Could you print every line from the first one of the records below through the line containing "theorem emitRenderSets_txUp (l", with both included and nothing else?

■ **Recorded information**:
········

@[simp] theorem emitRenderSets_cfg (l : List RenderSet) (s : State) : (emitRenderSets l s).cfg = s.cfg := rfl
@[simp] theorem emitRenderSets_now (l : List RenderSet) (s : State) : (emitRenderSets l s).now = s.now := rfl
@[simp] theorem emitRenderSets_timeKnown (l : List RenderSet) (s : State) :
    (emitRenderSets l s).timeKnown = s.timeKnown := rfl
@[simp] theorem emitRenderSets_pidCounter (l : List RenderSet) (s : State) :
    (emitRenderSets l s).pidCounter = s.pidCounter := rfl
@[simp] theorem emitRenderSets_drawCount (l : List RenderSet) (s : State) :
    (emitRenderSets l s).drawCount = s.drawCount := rfl
@[simp] theorem emitRenderSets_frUp (l : List RenderSet) (s : State) :
    (emitRenderSets l s).frUp = s.frUp := rfl
@[simp] theorem emitRenderSets_frDown (l : List RenderSet) (s : State) :
    (emitRenderSets l s).frDown = s.frDown := rfl
@[simp] theorem emitRenderSets_txUp (l : List RenderSet) (s : State) :
    (emitRenderSets l s).txUp = s.txUp := rfl
@[simp] theorem emitRenderSets_txDown (l : List RenderSet) (s : State) :
    (emitRenderSets l s).txDown = s.txDown := rfl
@[simp] theorem emitRenderSets_senderPort (l : List RenderSet) (s : State) :
    (emitRenderSets l s).senderPort = s.senderPort := rfl
@[simp] theorem emitRenderSets_node (l : List RenderSet) (s : State) :
    (emitRenderSets l s).node = s.node := rfl
@[simp] theorem emitRenderSets_cmdr (l : List RenderSet) (s : State) :
    (emitRenderSets l s).cmdr = s.cmdr := rfl
@[simp] theorem emitRenderSets_touchLevel (l : List RenderSet) (s : State) :
    (emitRenderSets l s).touchLevel = s.touchLevel := rfl
@[simp] theorem emitRenderSets_counters (l : List RenderSet) (s : State) :
    (emitRenderSets l s).counters = s.counters := rfl
@[simp] theorem emitRenderSets_inputs (l : List RenderSet) (s : State) :
    (emitRenderSets l s).inputs = s.inputs := rfl
@[simp] theorem emitRenderSets_raised (l : List RenderSet) (s : State) :
    (emitRenderSets l s).raised = s.raised := rfl

@[simp] theorem noteUpstream_cfg (p : Port) (s : State) : (noteUpstream p s).cfg = s.cfg := by cases p <;> rfl
@[simp] theorem noteUpstream_now (p : Port) (s : State) : (noteUpstream p s).now = s.now := by cases p <;> rfl
@[simp] theorem noteUpstream_timeKnown (p : Port) (s : State) :
    (noteUpstream p s).timeKnown = s.timeKnown := by cases p <;> rfl
@[simp] theorem noteUpstream_pidCounter (p : Port) (s : State) :
    (noteUpstream p s).pidCounter = s.pidCounter := by cases p <;> rfl
@[simp] theorem noteUpstream_drawCount (p : Port) (s : State) :
    (noteUpstream p s).drawCount = s.drawCount := by cases p <;> rfl
@[simp] theorem noteUpstream_frUp (p : Port) (s : State) :
    (noteUpstream p s).frUp = s.frUp := by cases p <;> rfl
@[simp] theorem noteUpstream_frDown (p : Port) (s : State) :
    (noteUpstream p s).frDown = s.frDown := by cases p <;> rfl
@[simp] theorem noteUpstream_txUp (p : Port) (s : State) :
    (noteUpstream p s).txUp = s.txUp := by cases p <;> rfl
@[simp] theorem noteUpstream_txDown (p : Port) (s : State) :
    (noteUpstream p s).txDown = s.txDown := by cases p <;> rfl
@[simp] theorem noteUpstream_senderPort (p : Port) (s : State) :
    (noteUpstream p s).senderPort = s.senderPort := by cases p <;> rfl
@[simp] theorem noteUpstream_cmdr (p : Port) (s : State) :
    (noteUpstream p s).cmdr = s.cmdr := by cases p <;> rfl
@[simp] theorem noteUpstream_touchLevel (p : Port) (s : State) :
    (noteUpstream p s).touchLevel = s.touchLevel := by cases p <;> rfl
@[simp] theorem noteUpstream_counters (p : Port) (s : State) :
    (noteUpstream p s).counters = s.counters := by cases p <;> rfl
@[simp] theorem noteUpstream_inputs (p : Port) (s : State) :
    (noteUpstream p s).inputs = s.inputs := by cases p <;> rfl
@[simp] theorem noteUpstream_out (p : Port) (s : State) : (noteUpstream p s).out = s.out := by cases p <;> rfl
@[simp] theorem noteUpstream_raised (p : Port) (s : State) :
    (noteUpstream p s).raised = s.raised := by cases p <;> rfl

········

■ **Task result**:
@[simp] theorem emitRenderSets_cfg (l : List RenderSet) (s : State) : (emitRenderSets l s).cfg = s.cfg := rfl
@[simp] theorem emitRenderSets_now (l : List RenderSet) (s : State) : (emitRenderSets l s).now = s.now := rfl
@[simp] theorem emitRenderSets_timeKnown (l : List RenderSet) (s : State) :
    (emitRenderSets l s).timeKnown = s.timeKnown := rfl
@[simp] theorem emitRenderSets_pidCounter (l : List RenderSet) (s : State) :
    (emitRenderSets l s).pidCounter = s.pidCounter := rfl
@[simp] theorem emitRenderSets_drawCount (l : List RenderSet) (s : State) :
    (emitRenderSets l s).drawCount = s.drawCount := rfl
@[simp] theorem emitRenderSets_frUp (l : List RenderSet) (s : State) :
    (emitRenderSets l s).frUp = s.frUp := rfl
@[simp] theorem emitRenderSets_frDown (l : List RenderSet) (s : State) :
    (emitRenderSets l s).frDown = s.frDown := rfl
@[simp] theorem emitRenderSets_txUp (l : List RenderSet) (s : State) :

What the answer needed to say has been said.